Prieto G Aleph, Tong Liqi, Smith Erica D, Cotman Carl W
Institute for Memory Impairments and Neurological Disorders, University of California, Irvine, CA, 92697, USA.
Neurochem Res. 2019 Jan;44(1):49-60. doi: 10.1007/s11064-018-2517-8. Epub 2018 Apr 4.
CNS inflammatory responses are linked to cognitive impairment in humans. Research in animal models supports this connection by showing that inflammatory cytokines suppress long-term potentiation (LTP), the best-known cellular correlate of memory. Cytokine-induced modulation of LTP has been previously studied in vivo or in brain slices, two experimental approaches containing multiple cell populations responsive to cytokines. In their target cells, cytokines commonly increase the expression of multiple cytokines, thus increasing the complexity of brain cytokine networks even after single-cytokine challenges. Whether cytokines suppress LTP by direct effects on neurons or by indirect mechanisms is still an open question. Here, we evaluated the effect of a major set of inflammatory cytokines including tumor necrosis factor-α (TNFα), interleukin-1β (IL-1β) and interleukin-18 (IL-18) on chemically-induced LTP (cLTP) in isolated hippocampal synaptosomes of mice, using fluorescence analysis of single-synapse long-term potentiation (FASS-LTP). We found that TNFα and IL-1β suppress synaptosomal cLTP. In contrast, cLTP was not affected by IL-18, at a concentration previously shown to block LTP in hippocampal slices. We also found that IL-18 does not impair cLTP or brain-derived neurotrophic factor (BDNF) signaling in primary hippocampal neuronal cultures. Thus, using both synaptosomes and neuron cultures, our data suggest that IL-18 impairs LTP by indirect mechanisms, which may depend on non-neuronal cells, such as glia. Notably, our results demonstrate that TNFα and IL-1β directly suppress hippocampal plasticity via neuron-specific mechanisms. A better understanding of the brain's cytokine networks and their final molecular effectors is crucial to identify specific targets for intervention.

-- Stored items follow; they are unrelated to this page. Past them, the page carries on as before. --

-- ==== Sys2Proof/Laws/PerInstr.lean ====
section
/-! SUPPORT. One family of statements over the syntax of every command: its word stands in its own row of
30_encoding.md R113. -/

namespace Sys2Proof.Laws

/-- The opcode of a command (30_encoding.md R112). -/
def opcodeOf : Instr → Opcode
  | .nop => .nop
  | .lload => .lload
  | .lstep => .lstep
  | .lgen _ => .lgen
  | .lgens _ _ => .lgens
  | .enc _ _ _ _ => .enc
  | .minit _ => .minit
  | .mstep _ => .mstep
  | .matchText _ _ => .matchText

namespace EncodedInOwnRow

/-- The word of a well-formed command matches the MASK and MATCH of its own row and no other row's
(30_encoding.md R113). -/
def Statement (i : Instr) : Prop :=
  ∀ nbuf : Nat, nbuf ≤ 8 → i.wellFormed nbuf = true →
    ∀ op : Opcode, encode i &&& rowMask op = rowMatch op ↔ op = opcodeOf i

/-- A command well formed for at most eight buffers is well formed for eight, where MASK is exact. -/
theorem wellFormed_eight {nbuf : Nat} (hn : nbuf ≤ 8) {i : Instr} (h : i.wellFormed nbuf = true) :
    i.wellFormed 8 = true := by
  cases i <;> simp only [Instr.wellFormed, bufOk, Bool.and_eq_true, decide_eq_true_eq] at h ⊢ <;> omega

/-- A statement for eight buffers is one for every number of them. -/
theorem of_eight {i : Instr} (h : i.wellFormed 8 = true →
    ∀ op : Opcode, encode i &&& rowMask op = rowMatch op ↔ op = opcodeOf i) : Statement i :=
  fun _ hn hw => h (wellFormed_eight hn hw)

theorem nop : Statement .nop := by
  refine of_eight ?_; intro _ op; cases op <;> decide

theorem lload : Statement .lload := by
  refine of_eight ?_; intro _ op; cases op <;> decide

theorem lstep : Statement .lstep := by
  refine of_eight ?_; intro _ op; cases op <;> decide

theorem lgen (d : BufIx) : Statement (.lgen d) := by
  refine of_eight ?_; intro h op; revert d; cases op <;> decide

theorem lgens (d : BufIx) (sym : Bool) : Statement (.lgens d sym) := by
  refine of_eight ?_; intro h op; revert d sym; cases op <;> decide

/-- The opcode byte of the word of ENC is 0x20, whatever its operands. -/
theorem enc_fieldOpc (d a b c : BufIx) : fieldOpc (encode (.enc d a b c)) = 0x20 := by
  have h : ∀ (f : BufField) (x : BufIx), (placeBuf f x).extractLsb' 24 8 = 0 := by
    intro f; cases f <;> decide
  simp only [fieldOpc, encode, BitVec.extractLsb'_or, h]
  decide

/-- A buffer operand below NBUF sets no bit of ENC's MASK column. -/
theorem enc_field_masked (f : BufField) (x : BufIx) (h : bufOk 8 x = true) :
    placeBuf f x &&& rowMask .enc = 0 := by
  revert x; cases f <;> decide

theorem enc (d a b c : BufIx) : Statement (.enc d a b c) := by
  refine of_eight ?_; intro h op
  simp only [Instr.wellFormed, Bool.and_eq_true] at h
  obtain ⟨⟨⟨hd, ha⟩, hb⟩, hc⟩ := h
  refine ⟨fun hm => ?_, fun ho => ?_⟩
  · have hx := congrArg (fun w : Word => w.extractLsb' 24 8) hm
    have hf := enc_fieldOpc d a b c
    rw [fieldOpc] at hf
    simp only [BitVec.extractLsb'_and, hf] at hx
    show op = .enc
    revert hx; cases op <;> decide
  · rw [ho]
    simp only [encode, opcodeOf, BitVec.and_or_distrib_right, enc_field_masked _ _ hd,
      enc_field_masked _ _ ha, enc_field_masked _ _ hb, enc_field_masked _ _ hc]
    decide

theorem minit (a : BufIx) : Statement (.minit a) := by
  refine of_eight ?_; intro h op; revert a; cases op <;> decide

theorem mstep (c : Bool) : Statement (.mstep c) := by
  refine of_eight ?_; intro _ op; revert c; cases op <;> decide

theorem matchText (a b : BufIx) : Statement (.matchText a b) := by
  refine of_eight ?_; intro h op; revert a b; cases op <;> decide

end EncodedInOwnRow

end Sys2Proof.Laws
end

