theorem test_decode_illegal_opcode :
    [0x01000000, 0x14000000, 0x21000000, 0x33000000, 0xFF000000, 0xFFFFFFFF].map (decode 8) =
      List.replicate 6 (.error .illegalOpcode) := by decide

theorem test_decode_illegal_field :
    [0x00000001, 0x00000100, 0x10000001, 0x11100000, 0x12800000, 0x12010000, 0x13000003, 0x20765480,
      0x20865400, 0x20000800, 0x30080000, 0x30071000, 0x310000FF, 0x31100000, 0x32013001, 0x32F00000,
      0x32088000].map (decode 8) = List.replicate 17 (.error .illegalField) := by decide

/-- Rows of the opcode table as the host numbers their bits. -/
theorem test_table_words :
    decodeTableWord 32 0x20765400 = some (.enc 7 6 5 4) ∧ decodeTableWord 32 0x32013001 = none := by
  decide

/-! ### One command each, on a small state -/

/-- The reference configuration (00_scope.md R2), and a block of it. -/
abbrev ref : Params := Params.reference
abbrev Ref := Block ref

theorem ref_ok : ref.ok := by
  refine ⟨by decide, by decide, by decide, by decide, by decide, ?_, by decide⟩
  intro e he; cases he

/-- A reset block whose buffers hold the numbers `bufs` and whose other arrays are 0. -/
def block (bufs : Nat → Nat) : Ref :=
  { Block.powerOn ref with
    sb := vecOf _ fun b => vecOf _ fun i => (bufs b).testBit i
    mask0 := 0, mask1 := 0, row := vecOf _ fun _ => 0, matchLvls := vecOf _ fun _ => 0 }

/-- The machine after the word is issued and the engine has moved. -/
def after {z : Params} (w : Nat) (s : Block z) : State :=
  match step (State.withFetchWord ⟨z, s⟩ 32 w) with
  | .next t => t
  | .fault _ => ⟨z, s⟩
  | .refused _ => ⟨z, s⟩

/-- The low 32 bits of buffer `b`. -/
def bufWord {z : Params} (s : Block z) (b : Nat) : Word := packWord (s.sbBit b) 0

/-- The degree-4 configuration of 95_test_vectors.md 4.1, with GLEN = 8. -/
def deg4 : Ref := { block (fun _ => 0) with deg := 4, poly := 9, seed := 1, glen := 8 }

/-- The pattern 1,0,1,1 in SB[0] and the text 1,1,0,1,1,0,1,1 in SB[1], M = 4, N = 8, K = 1. -/
def pat4 : Ref := { block (fun b => if b = 0 then 0xD else 0xDB) with m := 4, n := 8, k := 1 }

/-- H14, H17: NOP only sets DONE. -/
theorem test_nop : (after 0x00000000 deg4).block.statusWord = 0x2 := by decide

/-- 4.2, first row. -/
theorem test_lload :
    (after 0x10000000 deg4).block.statusWord = 0x22 ∧ (after 0x10000000 deg4).block.lfsr = 1 ∧
    (after 0x10000000 deg4).block.adeg = 4 ∧ (after 0x10000000 deg4).block.apoly = 9 := by decide

/-- 4.5, E3: degree 12 has no preset, though it is below DEG_MAX. -/
theorem test_lload_preset :
    (after 0x10000000 { deg4 with cfgPreset := true, deg := 12, seed := 0 }).block.statusWord = 0x306 := by
  decide

/-- 4.2, step from 15 to 14 with OUT = 1; DEG = 11 is not the latched degree. -/
theorem test_lstep :
    (after 0x11000000 { deg4 with deg := 11, stLv := true, adeg := 4, apoly := 9, lfsr := 15 }).block.lfsr = 14 ∧
    (after 0x11000000 { deg4 with deg := 11, stLv := true, adeg := 4, apoly := 9, lfsr := 15 }).block.statusWord
      = 0x32 := by decide

/-- 4.3, G1. -/
theorem test_lgen :
    bufWord (after 0x12100000 deg4).block 1 = 0x78 ∧ (after 0x12100000 deg4).block.lfsr = 11 ∧
    (after 0x12100000 deg4).block.statusWord = 0x22 := by decide

/-- 4.3, G4: the zero polynomial shifts the seed out. -/
theorem test_lgen_zero_poly :
    bufWord (after 0x12100000 { deg4 with poly := 0, seed := 0xB }).block 1 = 0x0D ∧
    (after 0x12100000 { deg4 with poly := 0, seed := 0xB }).block.lfsr = 0 := by decide

/-- 4.4, S1. -/
theorem test_lgens :
    bufWord (after 0x13100001 deg4).block 1 = 0xAF ∧ (after 0x13100001 deg4).block.lfsr = 9 ∧
    (after 0x13100001 deg4).block.statusWord = 0x32 := by decide

/-- 4.4, S5. -/
theorem test_lgens_exhausted :
    (after 0x13100000 { deg4 with deg := 1, poly := 1 }).block.statusWord = 0xA36 ∧
    (after 0x13100000 { deg4 with deg := 1, poly := 1 }).block.lfsr = 1 := by decide

/-- 5.1, clock 0,1,0,1 and plaintext 1,1,0,0. -/
theorem test_enc :
    bufWord (after 0x20301200
      { block (fun b => if b = 0 then 0xA else if b = 1 then 0xB2 else if b = 2 then 0x3 else 0) with
        m := 4 }).block 3 = 0xB := by decide

/-- 5.2, X2: all four operands one buffer. -/
theorem test_enc_in_place :
    bufWord (after 0x20000000 { block (fun _ => 0xB2) with m := 4 }).block 0 = 0xBA := by decide

/-- 6.1, I2: Shift-OR masks and rows. -/
theorem test_minit :
    let t := (after 0x30000000 { pat4 with cfgShiftOr := true }).block
    t.mask0 = 0xD ∧ t.mask1 = 0x2 ∧ t.rowK 0 = 0xF ∧ t.rowK 1 = 0xE ∧ t.statusWord = 0x42 := by decide

/-- 6.3, M7. -/
theorem test_minit_bad_k :
    (after 0x30000000 { pat4 with m := 512, k := 32 }).block.statusWord = 0x706 := by decide

/-- The matcher after MINIT of the pattern 1,0,1,1 with M = 4 and K = 1 (95_test_vectors.md 6.1, I1), its
rows 0 and 1 then set to `r0` and `r1`. -/
def started (ains : Bool) (r0 r1 : Row ref) (p : Half) : Ref :=
  { pat4 with
    am := 4, ak := 1, ains := ains, mask0 := 0x2, mask1 := 0xD
    row := vecOf _ fun k => if k = 0 then r0 else if k = 1 then r1 else 0
    pos := p, lastLvl := 4, minLvl := 4, stMv := true }

/-- 6.2, CFG = 0, p = 5. -/
theorem test_mstep :
    let t := (after 0x31000000 (started false 0x9 0xD 5)).block
    t.rowK 0 = 0x2 ∧ t.rowK 1 = 0xB ∧ t.level 5 = 1 ∧ t.pos = 6 := by decide

/-- 6.2, CFG = 2, p = 0: the insertion term. -/
theorem test_mstep_insertion :
    let t := (after 0x31000001 (started true 0x0 0x1 0)).block
    t.rowK 0 = 0x1 ∧ t.rowK 1 = 0x3 ∧ t.level 0 = 4 ∧ t.statusWord = 0x42 := by decide

/-- 6.3, M3: one buffer is both pattern and text. -/
theorem test_match :
    let t := (after 0x32000000 { block (fun _ => 0x2) with m := 2, n := 4, k := 0 }).block
    [0, 1, 2, 3].map t.level = [2, 0, 2, 2] ∧ t.minLvl = 0 ∧ t.lastLvl = 2 ∧ t.stAny = true := by decide

/-- 6.3, M11: BAD_K before the check on N. -/
theorem test_match_bad_k :
    (after 0x32001000 { pat4 with m := 4, k := 4, n := 3 }).block.statusWord = 0x706 := by decide

/-! ### The host port (95_test_vectors.md section 2) -/

/-- H3, H4, H5: reserved bits are ignored. -/
theorem test_reserved_bits :
    (Block.portAccess (Block.portAccess deg4 0x014 4 (.write 0xFFFFFFFF)) 0x014 4 .read).resp =
      .readData 0x3F ∧
    (Block.portAccess (Block.portAccess deg4 0x020 4 (.write 0x12345678)) 0x020 4 .read).resp =
      .readData 0x5678 := by decide

/-- H7 to H10: reserved offsets, the last row word, another width, misalignment. -/
theorem test_refusals :
    [0x054, 0x3FC, 0x1080, 0x2800, 0x402].map (fun off => (deg4.portAccess off 4 .read).resp) =
      List.replicate 5 (.readError 0) ∧
    (deg4.portAccess 0x008 1 .read).resp = .readError 0 ∧
    (deg4.portAccess 0x27FC 4 .read).resp = .readData 0 := by decide

/-- R35 and R44 to R52: CMD reads 0; ASO is bit 0 of AFLAGS and AINS bit 1; no two registers are swapped. -/
theorem test_unit_registers :
    let s : Ref := { deg4 with
      lfsr := 0x80000001, adeg := 32, apoly := 0x0A0B0C0D, am := 3, ak := 2, aso := false, ains := true
      pos := 5, lastLvl := 6, minLvl := 7, cmdLatch := 0x10000000 }
    [0x00C, 0x030, 0x034, 0x038, 0x03C, 0x040, 0x044, 0x048, 0x04C, 0x050].map
      (fun off => (s.portAccess off 4 .read).resp) =
    [0, 0x80000001, 32, 0x0A0B0C0D, 3, 2, 2, 5, 6, 7].map .readData := by decide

中枢神经系统炎症反应与人类认知障碍有关。动物模型研究通过表明炎症细胞因子抑制长期增强作用(LTP)来支持这种联系,长期增强作用是最著名的与记忆相关的细胞现象。细胞因子诱导的LTP调节此前已在体内或脑片中进行研究,这两种实验方法包含多个对细胞因子有反应的细胞群体。在其靶细胞中,细胞因子通常会增加多种细胞因子的表达,因此即使在单细胞因子刺激后,也会增加脑细胞因子网络的复杂性。细胞因子是通过直接作用于神经元还是通过间接机制抑制LTP仍然是一个悬而未决的问题。在这里,我们使用单突触长期增强作用的荧光分析(FASS-LTP),评估了包括肿瘤坏死因子-α(TNFα)、白细胞介素-1β(IL-1β)和白细胞介素-18(IL-18)在内的一组主要炎症细胞因子对小鼠离体海马突触体化学诱导的LTP(cLTP)的影响。我们发现TNFα和IL-1β抑制突触体cLTP。相比之下,在先前已证明可阻断海马脑片LTP的浓度下,cLTP不受IL-18影响。我们还发现IL-18不会损害原代海马神经元培养物中的cLTP或脑源性神经营养因子(BDNF)信号传导。因此,使用突触体和神经元培养物,我们的数据表明IL-18通过间接机制损害LTP,这可能取决于非神经元细胞,如神经胶质细胞。值得注意的是,我们的结果表明TNFα和IL-1β通过神经元特异性机制直接抑制海马可塑性。更好地理解大脑的细胞因子网络及其最终的分子效应器对于确定特定的干预靶点至关重要。